Volunteer Tower, Bunowen More, Co. Galway

Co. Galway |

Signal & Watch

Volunteer Tower, Bunowen More, Co. Galway

On the bare, oval summit of Bunowen Hill above Bunowen Bay in Connemara, a hilltop that commands unobstructed views in every direction, three different centuries have left their marks within a few dozen metres of one another.

The most visible is the least ancient: a Second World War lookout post, LOP 53, unusual among its type in being surrounded by a low rubble stone enclosure. A short distance to its south, the number 53 is picked out on the hillside in loose stone, the surviving fragment of what was once an "Eire 53" sign. These signs were laid out on Irish coastlines during the Emergency to identify neutral territory to aircraft overhead. The enclosure wall of the lookout post may well incorporate masonry stripped from an older structure on the same summit, a signal tower built around 1806 whose stones were long ago carted away for field walls and buildings elsewhere. What remains of that earlier tower amounts to two grassed-over sections of walling forming a right angle, their inner faces still showing intact stonework, the whole barely thirty centimetres high.

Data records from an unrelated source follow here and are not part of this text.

-- ==== Sys2Proof/Machine/Core.lean ====
section
/-! DEFINITION. The machine as the host sees it. -/

def Sys2Proof.core : Host.Core :=
  { State := Sys2Proof.Machine.State
    Fault := Sys2Proof.Machine.Fault
    Refusal := Sys2Proof.Machine.Refusal
    step := Sys2Proof.Machine.step
    reset := Sys2Proof.Machine.State.reset }
end

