/-- SETLED's write reaches the one LED addressed and no other configuration field (R195). -/
theorem setLedState_conf (i : Nat) (c : BitVec 2) (s : State) (h : i < 3) :
    ledState (setLedState i c s).conf i = c ∧
      (∀ j, j ≠ i → ledState (setLedState i c s).conf j = ledState s.conf j) ∧
      (setLedState i c s).conf.freq = s.conf.freq ∧ (setLedState i c s).conf.xmap = s.conf.xmap ∧
      (setLedState i c s).conf.ymap = s.conf.ymap ∧ (setLedState i c s).conf.variant = s.conf.variant := by
  obtain rfl | rfl | rfl : i = 0 ∨ i = 1 ∨ i = 2 := by omega
  all_goals
    refine ⟨rfl, fun j hj => ?_, rfl, rfl, rfl, rfl⟩
    rcases j with _ | _ | _ | j <;> first | rfl | omega

/-! ## The response logs leave everything but the trace -/

@[simp] theorem logChecksum_phase (f : Frame) (s : State) : (logChecksum f s).phase = s.phase := by
  unfold logChecksum; split <;> rfl
@[simp] theorem logChecksum_dirty (f : Frame) (s : State) : (logChecksum f s).dirty = s.dirty := by
  unfold logChecksum; split <;> rfl
@[simp] theorem logChecksum_claimCnt (f : Frame) (s : State) : (logChecksum f s).claimCnt = s.claimCnt := by
  unfold logChecksum; split <;> rfl
@[simp] theorem logChecksum_conf (f : Frame) (s : State) : (logChecksum f s).conf = s.conf := by
  unfold logChecksum; split <;> rfl
@[simp] theorem logChecksum_thumbPresent (f : Frame) (s : State) : (logChecksum f s).thumbPresent = s.thumbPresent := by
  unfold logChecksum; split <;> rfl
@[simp] theorem logChecksum_fwver (f : Frame) (s : State) : (logChecksum f s).fwver = s.fwver := by
  unfold logChecksum; split <;> rfl
@[simp] theorem logChecksum_result (f : Frame) (s : State) : (logChecksum f s).result = s.result := by
  unfold logChecksum; split <;> rfl
@[simp] theorem logChecksum_pc (f : Frame) (s : State) : (logChecksum f s).pc = s.pc := by
  unfold logChecksum; split <;> rfl
@[simp] theorem logChecksum_micro (f : Frame) (s : State) : (logChecksum f s).micro = s.micro := by
  unfold logChecksum; split <;> rfl
@[simp] theorem logChecksum_tx (f : Frame) (s : State) : (logChecksum f s).tx = s.tx := by
  unfold logChecksum; split <;> rfl
@[simp] theorem logChecksum_rx (f : Frame) (s : State) : (logChecksum f s).rx = s.rx := by
  unfold logChecksum; split <;> rfl
@[simp] theorem logChecksum_params (f : Frame) (s : State) : (logChecksum f s).params = s.params := by
  unfold logChecksum; split <;> rfl
@[simp] theorem logChecksum_env (f : Frame) (s : State) : (logChecksum f s).env = s.env := by
  unfold logChecksum; split <;> rfl
@[simp] theorem logStatus_phase (f : Frame) (s : State) : (logStatus f s).phase = s.phase := by
  unfold logStatus; split <;> rfl
@[simp] theorem logStatus_dirty (f : Frame) (s : State) : (logStatus f s).dirty = s.dirty := by
  unfold logStatus; split <;> rfl
@[simp] theorem logStatus_claimCnt (f : Frame) (s : State) : (logStatus f s).claimCnt = s.claimCnt := by
  unfold logStatus; split <;> rfl
@[simp] theorem logStatus_conf (f : Frame) (s : State) : (logStatus f s).conf = s.conf := by
  unfold logStatus; split <;> rfl
@[simp] theorem logStatus_thumbPresent (f : Frame) (s : State) : (logStatus f s).thumbPresent = s.thumbPresent := by
  unfold logStatus; split <;> rfl
@[simp] theorem logStatus_fwver (f : Frame) (s : State) : (logStatus f s).fwver = s.fwver := by
  unfold logStatus; split <;> rfl
@[simp] theorem logStatus_result (f : Frame) (s : State) : (logStatus f s).result = s.result := by
  unfold logStatus; split <;> rfl
@[simp] theorem logStatus_pc (f : Frame) (s : State) : (logStatus f s).pc = s.pc := by
  unfold logStatus; split <;> rfl
@[simp] theorem logStatus_micro (f : Frame) (s : State) : (logStatus f s).micro = s.micro := by
  unfold logStatus; split <;> rfl
@[simp] theorem logStatus_tx (f : Frame) (s : State) : (logStatus f s).tx = s.tx := by
  unfold logStatus; split <;> rfl
@[simp] theorem logStatus_rx (f : Frame) (s : State) : (logStatus f s).rx = s.rx := by
  unfold logStatus; split <;> rfl
@[simp] theorem logStatus_params (f : Frame) (s : State) : (logStatus f s).params = s.params := by
  unfold logStatus; split <;> rfl
@[simp] theorem logStatus_env (f : Frame) (s : State) : (logStatus f s).env = s.env := by
  unfold logStatus; split <;> rfl

end Sys2Proof.Machine
end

The signal tower at Bunowen was one of more than eighty constructed by the British Board of Ordnance in the first decade of the nineteenth century, forming a continuous coastal chain from Dublin Bay clockwise around the island to Malin Head in County Donegal. Its purpose was to relay warnings of an approaching French invasion fleet using naval signal posts. The system was abandoned by the mid-1810s once the threat had receded, and the towers were left to whatever fate local demand for building stone could arrange. The Bunowen tower was originally two storeys, square in plan, with internal dimensions of roughly 4.25 metres on each side. Its nearest neighbours in the chain, at Ard Castle Hill to the south-east and Cleggan Hill to the north, have fared no better; both are demolished or reduced to low ruins, and neither is now visible from Bunowen Hill. About 23 metres to the north-west of the signal tower site stand the fragmentary remains of what appears to have been a folly, a purely decorative or whimsical structure with no defensive or functional purpose, erected by the Geoghegan family, later the O'Neills, of nearby Bunowen Castle. The castle itself, a ruinous castellated former country house, sits roughly 325 metres to the north-east. Follies of this kind were fashionable across Irish estates during the late eighteenth and early nineteenth centuries, and the corner walling and a splayed window reveal are all that survive here.

The hilltop also sits in older company. A medieval parish church lies around 164 metres to the east, and roughly 242 metres to the west is a holy well recorded on the Ordnance Survey's first edition six-inch map, surveyed around 1837 to 1838, under the name "Well of the Seven Daughters". The name alone suggests a layer of local tradition that the map-makers noted but did not explain.